%%

/-- A mould program (Table 9-3). `trans` is state-major, one list of classes per state. -/
structure Mould where
  number    : Nat
  tokeniser : Nat
  classes   : Nat
  depth     : Nat
  start     : Nat
  resume    : Nat
  classMap  : List Nat
  trans     : List (List MouldTrans)
  states    : List MouldState
  length    : Nat
  deriving DecidableEq, Repr

/-- A result template (Table 10-5). -/
structure Template where
  number    : Nat
  pfx       : List Byte
  item      : List Byte
  separator : List Byte
  suffix    : List Byte
  none      : List Byte
  deriving DecidableEq, Repr

/-- Normalisation data (R485). -/
structure NormData where
  version      : Nat × Nat × Nat
  combining    : List (Nat × Nat × Nat)
  quickCheck   : List (Nat × Nat × Nat)
  canonical    : List (Nat × List Nat)
  compat       : List (Nat × List Nat)
  composites   : List (Nat × Nat × Nat)
  deriving DecidableEq, Repr

/-- One port of the board description (Table 17-5), or a port-role item's peer entry (Table 17-10). -/
structure PortDesc where
  role     : Nat
  peerKind : Nat
  peerPort : Nat
  peerUnit : Nat
  deriving DecidableEq, Repr

/-- Board description (Table 17-5). -/
structure BoardDesc where
  envelope       : Nat := 2000
  targetMv       : Nat := 750
  windowUs       : Nat := 1000000
  holdUpJ        : Nat := 300
  pSaveW         : Nat := 350
  chillRate      : Nat := 700
  slew           : Nat := 10
  chillModules   : Nat := 3
  mouldBudget    : Nat := 4000
  readTimeout    : Nat := 1000
  orphanUs       : Nat := 60000000
  channels       : Nat := 0
  targets        : Nat := 1
  luns           : Nat := 1
  planes         : Nat := 4
  bitsPerCell    : Nat := 3
  blockPages     : Nat := 384
  retryLevels    : Nat := 1
  eraseLimit     : Nat := 3000
  readLimit      : Nat := 1000000
  shares         : List Nat := [100, 0, 0, 0]
  exportFirst    : Nat := 0
  exportSlots    : Nat := 0
  laserModules   : List Nat := [0, 0, 0, 0]
  supplyMonitor  : Bool := false
  ports          : List PortDesc := []
  deriving DecidableEq, Repr

/-- Role section (Table 17-6). -/
structure RoleDesc where
  role    : Nat := 0
  domain  : Nat := 0xFFFF
  package : Nat := 0
  above   : Nat := 0
  deriving DecidableEq, Repr

/-! ### Staged items (Table 17-9) -/

/-- Flask item (Table 4-1). -/
structure FlaskItem where
  flask      : Nat
  priority   : Nat
  model      : Nat
  firstSlot  : Nat
  slotCount  : Nat
  pourBudget : Nat
  partition  : Nat
  deriving DecidableEq, Repr

/-- Roster item (Table 4-2). -/
structure RosterItem where
  flask      : Nat
  firstIndex : Nat
  handles    : List Nat
  deriving DecidableEq, Repr

/-- Bind item (Table 6-8): the host address and length of the model image, and the image read there, `none` when it cannot be read (R204). -/
structure BindItem where
  model     : Nat
  partition : Nat
  window    : Nat
  copies    : Nat
  address   : Nat
  length    : Nat
  image     : Option (List Byte)
  deriving DecidableEq, Repr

%%

Aim of the task: Give back the material in full, word for word.

Exercise solution:
/-- A mould program (Table 9-3). `trans` is state-major, one list of classes per state. -/
structure Mould where
  number    : Nat
  tokeniser : Nat
  classes   : Nat
  depth     : Nat
  start     : Nat
  resume    : Nat
  classMap  : List Nat
  trans     : List (List MouldTrans)
  states    : List MouldState
  length    : Nat
  deriving DecidableEq, Repr

/-- A result template (Table 10-5). -/
structure Template where
  number    : Nat
  pfx       : List Byte
  item      : List Byte
  separator : List Byte
  suffix    : List Byte
  none      : List Byte
  deriving DecidableEq, Repr

/-- Normalisation data (R485). -/
structure NormData where
  version      : Nat × Nat × Nat
  combining    : List (Nat × Nat × Nat)
  quickCheck   : List (Nat × Nat × Nat)
  canonical    : List (Nat × List Nat)
  compat       : List (Nat × List Nat)
  composites   : List (Nat × Nat × Nat)
  deriving DecidableEq, Repr

/-- One port of the board description (Table 17-5), or a port-role item's peer entry (Table 17-10). -/
structure PortDesc where
  role     : Nat
  peerKind : Nat
  peerPort : Nat
  peerUnit : Nat
  deriving DecidableEq, Repr

/-- Board description (Table 17-5). -/
structure BoardDesc where
  envelope       : Nat := 2000
  targetMv       : Nat := 750
  windowUs       : Nat := 1000000
  holdUpJ        : Nat := 300
  pSaveW         : Nat := 350
  chillRate      : Nat := 700
  slew           : Nat := 10
  chillModules   : Nat := 3
  mouldBudget    : Nat := 4000
  readTimeout    : Nat := 1000
  orphanUs       : Nat := 60000000
  channels       : Nat := 0
  targets        : Nat := 1
  luns           : Nat := 1
  planes         : Nat := 4
  bitsPerCell    : Nat := 3
  blockPages     : Nat := 384
  retryLevels    : Nat := 1
  eraseLimit     : Nat := 3000
  readLimit      : Nat := 1000000
  shares         : List Nat := [100, 0, 0, 0]
  exportFirst    : Nat := 0
  exportSlots    : Nat := 0
  laserModules   : List Nat := [0, 0, 0, 0]
  supplyMonitor  : Bool := false
  ports          : List PortDesc := []
  deriving DecidableEq, Repr

/-- Role section (Table 17-6). -/
structure RoleDesc where
  role    : Nat := 0
  domain  : Nat := 0xFFFF
  package : Nat := 0
  above   : Nat := 0
  deriving DecidableEq, Repr

/-! ### Staged items (Table 17-9) -/

/-- Flask item (Table 4-1). -/
structure FlaskItem where
  flask      : Nat
  priority   : Nat
  model      : Nat
  firstSlot  : Nat
  slotCount  : Nat
  pourBudget : Nat
  partition  : Nat
  deriving DecidableEq, Repr

/-- Roster item (Table 4-2). -/
structure RosterItem where
  flask      : Nat
  firstIndex : Nat
  handles    : List Nat
  deriving DecidableEq, Repr

/-- Bind item (Table 6-8): the host address and length of the model image, and the image read there, `none` when it cannot be read (R204). -/
structure BindItem where
  model     : Nat
  partition : Nat
  window    : Nat
  copies    : Nat
  address   : Nat
  length    : Nat
  image     : Option (List Byte)
  deriving DecidableEq, Repr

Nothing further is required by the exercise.